Юноша с перчаткой | страница 23



Я стараюсь не выказывать удивления.

— Хочешь есть? Или подождем отца?

— Подождем, — говорит он.

Он настроен спокойно и миролюбиво. Говорит, что какой- то чудак записал ему благодарность в «Книге отзывов», а ремонт был пустяковый. Но почему-то в других местах отказывались чинить…

— Сегодня я оформлял заказы, — говорит он. — Мы чередуемся. Кого только там не увидишь! Один старик приволок радиолу — допотопная, в пластмассовом футляре. Небось до войны еще купил. Толкую ему: «Отец, мы такие не чиним», — а он свое: «Она поет, но тихо! Какая-то лампа села, ты только погляди…» — «Ну, чего на нее глядеть? У нас и ламп таких нет!»… А тут иностранка на своем «мерседесе» подкатывает — мы ей магнитофон чинили. Я с ней по-английски — все ол райт, вери вел! Она смеется: хау мач? Я ей: все в порядке, по квитанции, донт меншен ит!.. Ну, цирк! Еще двоих отпустил, а тот старикан все топчется. Мне его жаль стало. «Давай, говорю, дед, твою бандуру посмотрим»… Нашел дефект, устранил. Она и заорет, как дурная: «А ну-ка, девушки, а ну, красавицы!»… Пластинка та еще! Тридцатые годы, на диске написано «Граммпласттрест». Дед растрогался, сует мне какие-то рубли. Я, естественно, не взял. Тогда он затолкал свой агрегат в клеенчатую сумку и удалился. Потом вижу, возле моего локтя две пачки сигарет лежат. «Товарищи, кто забыл?» Отвечают: «Это ваши. Старик какой-то вам принес»… Между прочим, приличные сигареты, болгарская «Варна»…
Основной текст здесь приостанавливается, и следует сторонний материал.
/-- The sector leaves SUSPECT: E_ref takes the latest E, or the sector M where that is invalid (R155). A period in
hand at a `PLAUS_CLEAR` leaves both runs and E_ref as the command set them. -/
def leaveSuspect (sc : Nat) (s : State) : State :=
  let e := exitRef s sc
  let keep := fun (r : EngRes) => { r with eRef := e, dis := 0, agr := 0, enter := false, leave := false }
  issueGb sc (modSec sc (fun x => { x with suspect := false, disRun := 0, agrRun := 0, eRef := e, res := x.res.map keep }) s)

/-- The sector's part of the latch. -/
def latchSec (sc : Nat) (r : EngRes) (s : State) : State :=
  let s1 := modSec sc (fun x0 =>
   let x := { takeReports { x0 with reports := r.taken } with reports := x0.reports.drop r.taken.length }
   { x with
    res := none, eRef := r.eRef, prepos := x.prepos ++ r.prepos,
    asked := x.asked.filter (fun p => !r.prepos.any (fun q => q.slot == p.slot)),
    busy := r.busy, disRun := r.dis, agrRun := r.agr, estDue := if r.took then false else x.estDue,
    lastE := if r.est.isSome then r.est else x.lastE, rbAt := some (now s + 1) }) s
  let s2 := match r.est with
    | some e => result (secO sc Reg.SEC_EST) e s1
    | none => s1
  let s3 := when r.took (result (secO sc Reg.SEC_MSUM) (r.msum + 0x1000000 * b2n r.msMark)) s2
  let s4 := setLive (secO sc Reg.SEC_DEMAND) (BitVec.ofNat 32 (r.sp + 0x10000 * b2n r.busy)) s3
  let s5 := setLive (secO sc Reg.SEC_FFLAST)
    (BitVec.ofNat 32 ((upto 4).foldr (fun c t => unsigned 8 (nth r.ff c) + 256 * t) 0)) s4
  let s6 := when r.enter (enterSuspect sc) s5
  when r.leave (leaveSuspect sc) s6

def engineCommit (sc : Nat) (s : State) : State :=
  match (sec s sc).res with
  | none => s
  | some r =>
    let s1 := forEach (upto 4) (fun c s => latchClu sc c r s) s
    trailLatch sc (closeMeans sc (latchSec sc r s1))

/-- A latch tick with nothing latched: each cluster keeps its M for the period's mean, its integrator with the limit it sits
at, and its band with no feed-forward (R51, R107, R120, R145); no F is issued (R169). Trail judges its records by the M
held. -/
def heldLatch (sc : Nat) (s : State) : State :=
  trailLatch sc (closeMeans sc (setLive (secO sc Reg.SEC_FFLAST) 0 (forEach (secClus sc) (fun g s => modClu g (fun x => { x with
    means := addMean (estNo s) x.mNow (satCode x && !noSens x) (noSens x) x.means, ff := 0, limRun := limitRun x x.limAt }) s) s)))

/-- An overrun leaves bands, integrators and the reference; a missed estimate stays unconsumed (R141). The period that
WAKE lasts is one that completes (R51, R161). -/
def engineMissed (sc : Nat) (s : State) : State :=
  let took := match (sec s sc).res with
    | some r => r.took
    | none => false
  heldLatch sc (modSec sc (fun x => { x with res := none, estDue := x.estDue || took, wakeRan := false }) s)

/-- The engine latches; while a change of engine leaves the period without one, the outputs hold as in overrun
(R164). -/
def execSectorEngineLatch (sc : Nat) (s : State) :=
  act s (decide (sc < sectors s) && (engDue s clsSector sc ||
      (atTick s controlP 30 && ((sec s sc).mode == .wake || (sec s sc).engSw.isSome))))
    (if engDue s clsSector sc then latch clsSector sc (engineCommit sc) (engineMissed sc) s else heldLatch sc s)

def execSecTrimLimit (g : Nat) (s : State) :=
  act s ((clu s g).limRun == 256)
    (raiseOn Src.SEC_TRIM_LIMIT g (secPage (cluSec g)) (5 + g % 4) (modClu g (fun c => { c with limRun := 257 }) s))

/-! ### The spare engine (R163 to R167) -/

/-- The quadrant's spare engine is free and not failed. A dark sector holds no engine. -/
def spareFree (s : State) (q : Nat) : Bool :=
  !s.sparing.spareFail.contains q &&
  (upto 16).all (fun i => !(sec s (16 * q + i)).onSpare && (match (sec s (16 * q + i)).engSw with
    | some (_, toSpare) => !toSpare
    | none => true))

/-- A change of engine begins (R164): the redundant path is switched 16 ticks from now. -/
def beginSwitch (toSpare : Bool) (sc : Nat) (s : State) : State :=
  modSec sc (fun x => { x with engSw := some (now s + 16, toSpare) }) (dropPeriod sc s)

/-- Where the periods and overruns of an engine out of service are kept: a sector's own engine, or the spare engine
of its quadrant. -/
def idleEngine (spare : Bool) (sc : Nat) : Nat := if spare then 128 + sc / 16 else 64 + sc

/-- Overruns repeat within consecutive periods of one engine's own (R52), so each engine keeps its own count. -/
def swapHistory (toSpare : Bool) (sc : Nat) (s : State) : State :=
  setEng clsSector sc (eng s clsSector (idleEngine toSpare sc))
    (setEng clsSector (idleEngine (!toSpare) sc) (eng s clsSector sc) s)

/-- The engine in service changes: it starts in WAKE and seeds from the present measurement. In a sector that is OFF it waits
there, and what was stored at the entry to OFF stands (R162). -/
def engineSwitch (toSpare : Bool) (sc : Nat) (s0 : State) : State :=
  let s := swapHistory toSpare sc s0
  let s1 := modSec sc (fun x => { x with engSw := none, onSpare := toSpare, serveFrom := now s, prepos := [], reports := [],
                                         stored := if x.mode = .off then x.stored else none }) s
  let s2 := when ((sec s1 sc).mode != .off) (engineWake sc) s1
  when toSpare (raiseOn Src.SEC_SPARE_TAKEOVER sc (secPage sc) 3) s2

def execSpareEngineSwitch (sc : Nat) (s : State) :=
  match (sec s sc).engSw with
  | some (t, toSpare) => act s (decide (t ≤ now s)) (engineSwitch toSpare sc s)
  | none => act s false s

/-- The sector goes dark (R166): its clusters keep their last band with F = 0 (R161, R169). -/
def goDark (sc : Nat) (s0 : State) : State :=
  let s := flushSector sc s0
  raiseOn Src.SEC_DARK sc (secPage sc) 4 <| setLive (secO sc Reg.SEC_FFLAST) 0
    (forEach (secClus sc) (fun g s => modClu g (fun x => { x with ff := 0 }) s)
      (modSec sc (fun x => { x with mode := .dark, offs := offEnds s x, onSpare := false, engSw := none, prepos := [], reports := [] }) (dropPeriod sc s)))

/-- The engine in service is marked failed and its isolation counted (R431, R432). -/
def markEngine (sc : Nat) (s : State) : State :=
  let q := sc / 16
  if (sec s sc).onSpare then
    if s.sparing.spareFail.contains q then s
    else s.setSparing { s.sparing with
      spareFail := q :: s.sparing.spareFail
      spareIsol := s.sparing.spareIsol.put q (Store.get s.sparing.spareIsol 0 q + 1) }
  else if (sec s sc).ownFailed then s
  else modSec sc (fun x => { x with ownFailed := true }) (s.setSparing { s.sparing with
    engIsol := s.sparing.engIsol.put sc (Store.get s.sparing.engIsol 0 sc + 1) })

/-- The engine serving a sector is lost to a fault, registered at `at0`, that acts at severity 3 or above (R163, R166).
While a change of engine is under way it goes on; a fault of the engine that served before one does nothing. -/
def engineLost (sc at0 : Nat) (s : State) : State :=
  let x := sec s sc
  if x.mode = .dark || decide (at0 < x.serveFrom) then s
  else if x.engSw.isSome then markEngine sc s
  else
    let s1 := markEngine sc s
    if x.onSpare then (if x.ownFailed then goDark sc s1 else beginSwitch false sc s1)
    else if spareFree s (sc / 16) then beginSwitch true sc s1 else goDark sc s1

def execSecBandReadback (sc : Nat) (bad : Bool) (s : State) :=
  act s (decide (sc < sectors s) && (sec s sc).rbAt == some (now s))
    (when bad (raiseOn Src.SEC_ENG_FAULT sc (secPage sc) 9) (modSec sc (fun x => { x with rbAt := none }) s))

/-- `SEC_CMD` (R155, R163, R165). -/
def plausClear (sc : Nat) (s : State) : State := when (sec s sc).suspect (leaveSuspect sc) s

def toSpareCmd (sc : Nat) (s : State) : State :=
  let x := sec s sc
  if spareFree s (sc / 16) && !x.onSpare && x.engSw == none && x.mode != .dark then beginSwitch true sc s
  else refuse (secPage sc) s

/-- A HANDBACK during the 16 ticks of a change of engine is refused too (DESIGN CHOICE, log entry 50: R165 names the failed and
the serving engine). -/
def handbackCmd (sc : Nat) (s : State) : State :=
  let x := sec s sc
  if x.onSpare && !x.ownFailed && x.engSw == none && x.mode != .dark then beginSwitch false sc s
  else refuse (secPage sc) s

def secCommand (sc : Nat) (w : Word) (s : State) : State :=
  let s1 := when (w.bit 0) (plausClear sc) s
  let s2 := when (w.bit 1) (toSpareCmd sc) s1
  when (w.bit 2) (handbackCmd sc) s2

def secCmdOk (s : State) (a : Access) (sc : Nat) : Bool := reaches s a && decide (sc < sectors s)

def execSecCmdPlausClear (a : Access) (sc : Nat) (s : State) :=
  act s (secCmdOk s a sc) (secureCmd a (secCommand sc 1) s)
def execSecCmdToSpare (a : Access) (sc : Nat) (s : State) :=
  act s (secCmdOk s a sc) (secureCmd a (secCommand sc 2) s)
def execSecCmdHandback (a : Access) (sc : Nat) (s : State) :=
  act s (secCmdOk s a sc) (secureCmd a (secCommand sc 4) s)

/-! ### Status words -/

/-- `SEC_STAT` (R170). -/
def secStat (s : State) (sc : Nat) : Word :=
  let x := sec s sc
  let code := match x.mode with
    | .off => 0
    | .wake => 1
    | .run => 2
    | .coast => 3
    | .retain => 4
    | .dark => 5
  let bits := fun (p : Cluster → Bool) => packBits ((secClus sc).map (fun g => p (clu s g)))
  BitVec.ofNat 32 (code + 8 * b2n x.suspect + 16 * b2n x.coefBad + 32 * b2n x.onSpare +
    64 * b2n (spareFree s (sc / 16)) + 128 * b2n ((secClus sc).any (fun g => noSens (clu s g))) +
    256 * bits (·.held) +
    4096 * bits (fun c => c.limAt != 0) +
    0x10000 * b2n (domGb s (domOf sc)))
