/-- Units that left RETAIN are granted once the engine has woken, and ON ends or begins GATES (R196, R199). -/
def gateStep (sc : Nat) (s : State) : State :=
  let x := sec s sc
  if (x.sw = .gates || x.sw = .on) && !x.wakeDue && (x.mode == .run || x.mode == .coast) && x.offAt == none then
    let back := x.reqs.filter (fun r => x.retained.contains r.unit)
    let left := x.reqs.filter (fun r => !x.retained.contains r.unit)
    beginRetention sc
      (setSec sc (gatesOrOn { x with
        reqs := left, granted := x.granted ++ back.map (fun r => (r.unit, false, now s)),
        retained := x.retained.filter (fun u => !back.any (fun r => r.unit == u)), waking := false }) s)
  else s

/-! ### The sector's step (R174, R194) -/

/-- Motion: each channel steps, or holds; arrival of a base command begins SETTLING. -/
def moveStep (sc : Nat) (s : State) : State :=
  let x := sec s sc
  let held := (secClus sc).any (fun g => (clu s g).schuss != .idle || droopBefore s g)
  if held then
    setSec sc { x with hold := true, base := x.base.halt, gb := x.gb.halt, pre := x.pre.halt, settleN := 0,
                       prof := if x.prof = .slewing then .held else x.prof } s
  else
    let prof := if x.prof = .held then ProfState.slewing else x.prof
    let base := if x.sw = .cells || x.sw = .off || x.base.rests then x.base else x.base.step (baseLim s sc)
    let gb := if x.gb.rests then x.gb else x.gb.step (baseLim s sc)
    let pre := if x.pre.rests then x.pre else x.pre.step (preLim s sc)
    let arrived := prof == .slewing && x.sw != .cells && x.sw != .off && base.rests && base.wait == none && x.cmdBase == none
    setSec sc { x with hold := false, base := base, gb := gb, pre := pre,
                       prof := if arrived then .settling else prof,
                       settleAt := if arrived then now s else x.settleAt,
                       settleSaid := if arrived then false else x.settleSaid,
                       settleN := if arrived then 0 else x.settleN } s

/-- The SP of this step, presented one control period later (R174). -/
def presentStep (sc : Nat) (s : State) : State :=
  let x := sec s sc
  let sp := if x.sw = .off || x.prof = .idle then 0
    else (clamp (roundDiv (x.base.pos + x.gb.pos + x.pre.pos) q32) 1000 2100).toNat
  setSec sc { x with sp := presented s sc, spNext := sp, spDue := now s + controlP } s

def sectorStep (sc : Nat) (s : State) : State :=
  let s0 := takeFall sc (trySwitchOn sc s)
  if (sec s0 sc).prof = .idle then presentStep sc s0
  else
    let s1 := takePre sc (setSec sc (takeCmds s0 (sec s0 sc)) s0)
    let s2 := enterRamp sc (enterCells sc (admitCmds sc s1))
    presentStep sc (gateStep sc (settleStep sc (moveStep sc s2)))

/-- Chairlift holds the SP of a sector in DARK (R161). -/
def execChairliftSectorStep (sc : Nat) (s : State) :=
  act s (atTick s controlP 0 && decide (sc < sectors s))
    (if (sec s sc).mode = .dark then setSec sc { sec s sc with sp := presented s sc } s else sectorStep sc s)

def execClusterEnable (g : Nat) (s : State) :=
  let sc := g / 4
  let x := sec s sc
  act s (decide (sc < sectors s) && x.sw == .cells && !(clu s g).enabled && atTick s controlP 0 &&
      decide (x.swAt + controlP * (g % 4 + 1) ≤ now s))
    (enableCluster g (cfgF s (secO sc Reg.SEC_SWON) 6 0) (when (x.mode == .off) (engineWake sc) s))

/-- A timeout is judged after the step of its own tick, whose admission or settling wins over it (R187, R193, R45). -/
def stepTaken (s : State) (sc : Nat) : Bool :=
  !atTick s controlP 0 || (sec s sc).mode == .dark || (sec s sc).spDue == now s + controlP

def execChlIlkTimeout (sc : Nat) (s : State) :=
  let lim := usTicks (cfgF s (secO sc Reg.SEC_ILK) 11 0)
  let late := fun (c : Chan) => !c.said && (match c.wait with
    | some t => decide (t + lim ≤ now s)
    | none => false)
  let x := sec s sc
  let mark := fun (c : Chan) => if late c then { c with said := true } else c
  act s (stepTaken s sc && (late x.base || late x.gb))
    (raise Src.CHL_ILK_TIMEOUT sc (setSec sc { x with base := mark x.base, gb := mark x.gb } s))

def execChlSettleTimeout (sc : Nat) (s : State) :=
  let x := sec s sc
  act s (stepTaken s sc && x.prof == .settling && !x.settleSaid &&
      decide (x.settleAt + usTicks (cfgF s (secO sc Reg.SEC_FSEQ) 27 16) ≤ now s))
    (raise Src.CHL_SETTLE_TIMEOUT sc (setSec sc { x with settleSaid := true } s))

/-! ### Inrush (R197, R198) -/

def inrush0 : Inrush := { resv := [], last := none }
def inrush (s : State) (q : Nat) : Inrush := Store.get s.inrush inrush0 q
def setInr (q : Nat) (x : Inrush) (s : State) : State := s.setInrush (Store.set s.inrush inrush0 q x)

/-- A request that waits, with its sector. -/
abbrev Waiting := Nat × UnitReq

def earlier (a b : Waiting) : Bool :=
  decide (a.2.stamp < b.2.stamp) || (a.2.stamp == b.2.stamp && (decide (a.1 < b.1) || (a.1 == b.1 && decide (a.2.unit < b.2.unit))))

/-- A sector's requests may be granted: it is in GATES, and not in a retention or waking from one (R197, R199). -/
def mayGrant (x : Sector) : Bool := x.sw == .gates && x.offAt == none && x.mode != .retain && !x.wakeDue && !x.waking

/-- Requests of a quadrant's sectors in GATES, retained units apart. -/
def gateReqs (s : State) (q : Nat) : List Waiting :=
  (upto 16).foldl (fun l i =>
    let sc := 16 * q + i
    let x := sec s sc
    if mayGrant x then
      l ++ (x.reqs.filter (fun r => !x.retained.contains r.unit)).map (fun r => (sc, r)) else l) []

/-- A grant's reservation in half amperes, and its time. -/
def inrushCost (s : State) (q sc rate : Nat) : Nat × Nat :=
  let full := (cfg s (qdO q Reg.QD_ICOST)).field (8 * domOf sc + 7) (8 * domOf sc)
  let t := cfgF s (qdO q Reg.QD_INRUSH) 23 16 * 125
  if rate = 2 then (full, 2 * t) else (2 * full, t)

def inrushFits (s : State) (q sc rate : Nat) : Bool :=
  let c := (inrushCost s q sc rate).1
  let budget := 2 * cfgF s (qdO q Reg.QD_INRUSH) 11 0
  let used := (inrush s q).resv.foldl (fun t r => t + r.halfA) 0
  decide (used + c ≤ budget) || (decide (budget < c) && (inrush s q).resv.isEmpty)

/-- The oldest request that may be granted. -/
def nextGrant (s : State) (q : Nat) : Option Waiting :=
  ((gateReqs s q).filter (fun r => r.2.rate != 0 && inrushFits s q r.1 r.2.rate)).foldl
    (fun b r => match b with
      | none => some r
      | some x => if earlier r x then some r else b) none

def grantUnit (q : Nat) (r : Waiting) (s : State) : State :=
  let (c, t) := inrushCost s q r.1 r.2.rate
  let i := inrush s q
  let s1 := setInr q { resv := i.resv ++ [⟨c, now s + t, r.1⟩], last := some (now s) } s
  let s2 := modSec r.1 (fun x =>
    let left := x.reqs.filter (fun y => y.unit != r.2.unit)
    gatesOrOn { x with reqs := left, granted := x.granted ++ [(r.2.unit, r.2.rate == 2, now s)] }) s1
  when (r.2.rate == 2) (bump (qdO q Reg.QD_HALFRATE)) (bump (qdO q Reg.QD_GRANTS) s2)

def execInrushGrant (q : Nat) (s : State) :=
  match nextGrant s q with
  | some r => act s (atTick s controlP 0 && (inrush s q).last != some (now s)) (grantUnit q r s)
  | none => act s false s

def execInrushReservationEnd (q : Nat) (s : State) :=
  let i := inrush s q
  act s (i.resv.any (fun r => decide (r.ends ≤ now s)))
    (setInr q { i with resv := i.resv.filter (fun r => decide (now s < r.ends)) } s)

/-- A sector's latest M exceeds `pct` % of its continuous capacity, 1.0 A per active cell. -/
def neighbourBusy (s : State) (pct n : Nat) : Bool :=
  let cap := (secClus n).foldl (fun t g => t + cluActive s g) 0
  decide (pct * cap < (live s (secO n Reg.SEC_MSUM)).field 15 0)

def neighbours (s : State) (sc : Nat) : List Nat :=
  ((s.params.sectorAdj.find? (fun p => p.1 == sc)).map (·.2)).getD []

def checkUnit (sc : Nat) (r : UnitReq) (s : State) : State :=
  let q := sc / 16
  let busy := (neighbours s sc).any (neighbourBusy s (cfgF s (qdO q Reg.QD_INRUSH) 30 24))
  let t0 := r.first.getD (now s)
  let last := decide (t0 + usTicks (cfgF s (qdO q Reg.QD_NBRMAX) 7 0) ≤ now s)
  let rate := if !busy then 1 else if last then 2 else 0
  let s1 := modSec sc (fun x => { x with
    reqs := x.reqs.map (fun y => if y.unit = r.unit then { y with first := some t0, rate := rate } else y)
    halfRate := x.halfRate || rate == 2 }) s
  when (rate == 2) (raise Src.CHL_INRUSH_DEFER sc) s1

def execNeighbourCheck (sc unit : Nat) (s : State) :=
  match (gateReqs s (sc / 16)).find? (fun r => r.1 == sc && r.2.unit == unit) with
  | some (_, r) =>
    act s (r.rate == 0 && (match r.first with
      | none => true
      | some t => (now s - t) % 1250 == 0 && decide (t < now s))) (checkUnit sc r s)
  | none => act s false s

/-! ### Units requested, retained and released (R196, R199, R200) -/

/-- The seating plan requests a unit ON. A sector in retention profiles back to its operating target first. -/
def requestUnit (sc unit : Nat) (s : State) : State :=
  let x := sec s sc
  if x.reqs.any (fun r => r.unit == unit) || x.granted.any (fun g => g.1 == unit) then s
  else
    let s1 := setSec sc (gatesOrOn { x with reqs := x.reqs ++ [⟨unit, now s, none, 0⟩], wants := x.wants.filter (· != unit) }) s
    if x.mode = .retain && !x.wakeDue then
      baseCmd sc (opVolt s (domOf sc)) (modSec sc (fun x => { x with wakeDue := true }) s1)
    else trySwitchOn sc s1

/-- Switch-off begins: every grant is withdrawn (R200). A command not yet admitted from OFF is discarded. -/
def beginSwitchOff (sc : Nat) (s : State) : State :=
  let x := sec s sc
  if x.sw = .off then
    setSec sc { x with reqs := [], granted := [], retained := [], prev := outcome x 7, prof := .idle, cmdBase := none, fallDue := none,
                       cmdGb := none, cmdPre := none, rise := none, base := chan0, gb := chan0, pre := chan0 } s
  else
    setSec sc { x with reqs := [], granted := [], retained := [],
                       offAt := some (now s + cfgF s (qdO (sc / 16) Reg.QD_INRUSH) 23 16 * 125) } s

/-- The seating plan puts a unit to RETAIN; one whose sector is OFF stays OFF until the sector leaves it (R419). -/
def retainUnit (sc unit : Nat) (s : State) : State :=
  let x := sec s sc
  if x.sw = .off || x.offAt.isSome then
    setSec sc { x with reqs := x.reqs.filter (fun r => r.unit != unit),
                       wants := if x.wants.contains unit then x.wants else x.wants ++ [unit] } s
  else
    beginRetention sc (setSec sc (gatesOrOn { x with
      granted := x.granted.filter (fun g => g.1 != unit), reqs := x.reqs.filter (fun r => r.unit != unit)
      retained := if x.retained.contains unit then x.retained else x.retained ++ [unit] }) s)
— Короче, дали «на чай», — шучу я. На душе у меня поют птицы. Мой сын дома! Не надо торчать у окна и глазеть во двор, в темную пустоту. Можно забыть о часах — смотреть телевизор, пить чай с вареньем, беседовать о том о сем…

— Да, мать! Кого я видел! — радостно вскрикивает он. — Зельца!..

Саша Зельцер был его школьным другом с первого до восьмого класса. Я эту дружбу всячески поощряла. Мне нравился Саша — глазастый, живой мальчишка. И семья приличная: отец — профессор математики, лауреат каких-то премий, мать — завуч в музыкальной школе. Витька очень любил Сашу. Только и слышалось: «Мы с Зельцем», «Зельц и я», «Я и Зельц». Клюшки, гитара, боксерские перчатки — все это «мы с Зельцем»… Саша увлекался то тем, то другим. Его увлечения влетали нам с Борей в копеечку. Потом Зельцеры переехали в другой дом, Саша перевелся в новую школу. Это была специальная математическая школа. Увлечение математикой вытеснило у Саши все другие, а дружба стала ослабевать. Она не оборвалась, как обрывается туго натянутый провод, а как-то провисла, обмякла. Рассуждая логически, я понимала, что Зельц не виноват в том, что его закадычный дружок «не сечет» в математике. Что для Саши это не увлечение, а дело всей жизни. Но я видела, как Витька страдает, и где-то в душе — отбросим логику! — не прощала охлаждения. И теперь, спустя столько времени, какая-то неприязнь осталась.